This patch tries to reduce this kind of contention by putting
the mutex spinners into a queue so that only the first one in
the queue will try to acquire the mutex. This will reduce
contention and allow all the tasks to move forward faster.
The queuing of mutex spinners is done using an MCS lock based
implementation which will further reduce contention on the mutex
cacheline than a similar ticket spinlock based implementation.
This patch will add a new field into the mutex data structure
for holding the MCS lock. This expands the mutex size by 8 bytes
for 64-bit system and 4 bytes for 32-bit system. This overhead
will be avoid if the MUTEX_SPIN_ON_OWNER option is turned off.
The following table shows the jobs per minute (JPM) scalability
data on an 8-node 80-core Westmere box with a 3.7.10 kernel. The
numactl command is used to restrict the running of the fserver
workloads to 1/2/4/8 nodes with hyperthreading off.
+-----------------+-----------+-----------+-------------+----------+
| Configuration | Mean JPM | Mean JPM | Mean JPM | % Change |
| | w/o patch | patch 1 | patches 1&2 | 1->1&2 |
+-----------------+------------------------------------------------+
| | User Range 1100 - 2000 |
+-----------------+------------------------------------------------+
| 8 nodes, HT off | 227972 | 227237 | 305043 | +34.2% |
| 4 nodes, HT off | 393503 | 381558 | 394650 | +3.4% |
| 2 nodes, HT off | 334957 | 325240 | 338853 | +4.2% |
| 1 node , HT off | 198141 | 197972 | 198075 | +0.1% |
+-----------------+------------------------------------------------+
| | User Range 200 - 1000 |
+-----------------+------------------------------------------------+
| 8 nodes, HT off | 282325 | 312870 | 332185 | +6.2% |
| 4 nodes, HT off | 390698 | 378279 | 393419 | +4.0% |
| 2 nodes, HT off | 336986 | 326543 | 340260 | +4.2% |
| 1 node , HT off | 197588 | 197622 | 197582 | 0.0% |
+-----------------+-----------+-----------+-------------+----------+
At low user range 10-100, the JPM differences were within +/-1%.

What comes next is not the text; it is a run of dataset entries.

-- ==== Sys2Proof/Machine/State/Security.lean ====
section
/-! DEFINITION. State of the security engine: key slots, anti-rollback counter, image slots, challenge, update, verification and
the SPDM mailbox (Security and Images). -/

namespace Sys2Proof.Machine

/-- A fused key slot (R771). -/
structure KeySlot where
  blown : Bool := false
  digest : Nat := 0
  perms : Nat := 0
  revoked : Bool := false
deriving DecidableEq, Repr

/-- A pending challenge (R784, R785): PURPOSE, TARGET, PERMS, its 96 bytes, its time and the 200 bytes of a response
submitted. -/
structure Challenge where
  purpose : Nat := 0
  target : Nat := 0
  perms : Nat := 0
  bytes : List Nat := []
  since : Nat := 0
  resp : Option (List Nat) := none
deriving DecidableEq, Repr

/-- The security engine. -/
structure Security where
  keys : List (Nat × KeySlot) := []
  /-- Anti-rollback fuses blown (R779), and the target of a commit in progress. -/
  counter : Nat := 0
  commit : Option Nat := none
  /-- Image slots A and B as flash bytes 0 to 32 MiB - 1; an unlisted byte is erased. -/
  image : List Host.Cell := []
  /-- Slot, EPOCH and KEY_INDEX of the image loaded; the fallback was used (R778). -/
  loaded : Option (Nat × Nat × Nat) := none
  fellBack : Bool := false
  /-- A VERIFY in progress, by slot (R783). -/
  verify : Option Nat := none
  chal : Option Challenge := none
  /-- Locked fields written while the provisioning window is open, and those of them saved (R790). -/
  provKeys : List Nat := []
  provSaved : Nat := 0
  /-- OFFSET of the update window being programmed, in 4 KiB units, and its slot (R781). -/
  update : Option Nat := none
  updSlot : Nat := 0
  /-- An SPDM request is in progress (R791). -/
  mbox : Bool := false
  /-- Pending challenge taken by a reset, by purpose: recorded when the reset ends (R787). -/
  lost : Option Nat := none
deriving DecidableEq, Repr

end Sys2Proof.Machine
end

So they are not that interesting.
The fserver workload uses mutex spinning extensively. With just
the mutex change in the first patch, there is no noticeable
change in performance. Rather, there is a slight drop in
performance. This mutex spinning patch more than recovers the
lost performance and show a significant increase of +30% at high
user load with the full 8 nodes. Similar improvements were also
seen in a 3.8 kernel.
The table below shows the %time spent by different kernel
functions as reported by perf when running the fserver workload
at 1500 users with all 8 nodes.
+-----------------------+-----------+---------+-------------+
| Function | % time | % time | % time |
| | w/o patch | patch 1 | patches 1&2 |
+-----------------------+-----------+---------+-------------+
| __read_lock_failed | 34.96% | 34.91% | 29.14% |
| __write_lock_failed | 10.14% | 10.68% | 7.51% |
| mutex_spin_on_owner | 3.62% | 3.42% | 2.33% |
| mspin_lock | N/A | N/A | 9.90% |
| __mutex_lock_slowpath | 1.46% | 0.81% | 0.14% |
| _raw_spin_lock | 2.25% | 2.50% | 1.10% |
+-----------------------+-----------+---------+-------------+
The fserver workload for an 8-node system is dominated by the
contention in the read/write lock. Mutex contention also plays a
role. With the first patch only, mutex contention is down (as
shown by the __mutex_lock_slowpath figure) which help a little
bit. We saw only a few percents improvement with that.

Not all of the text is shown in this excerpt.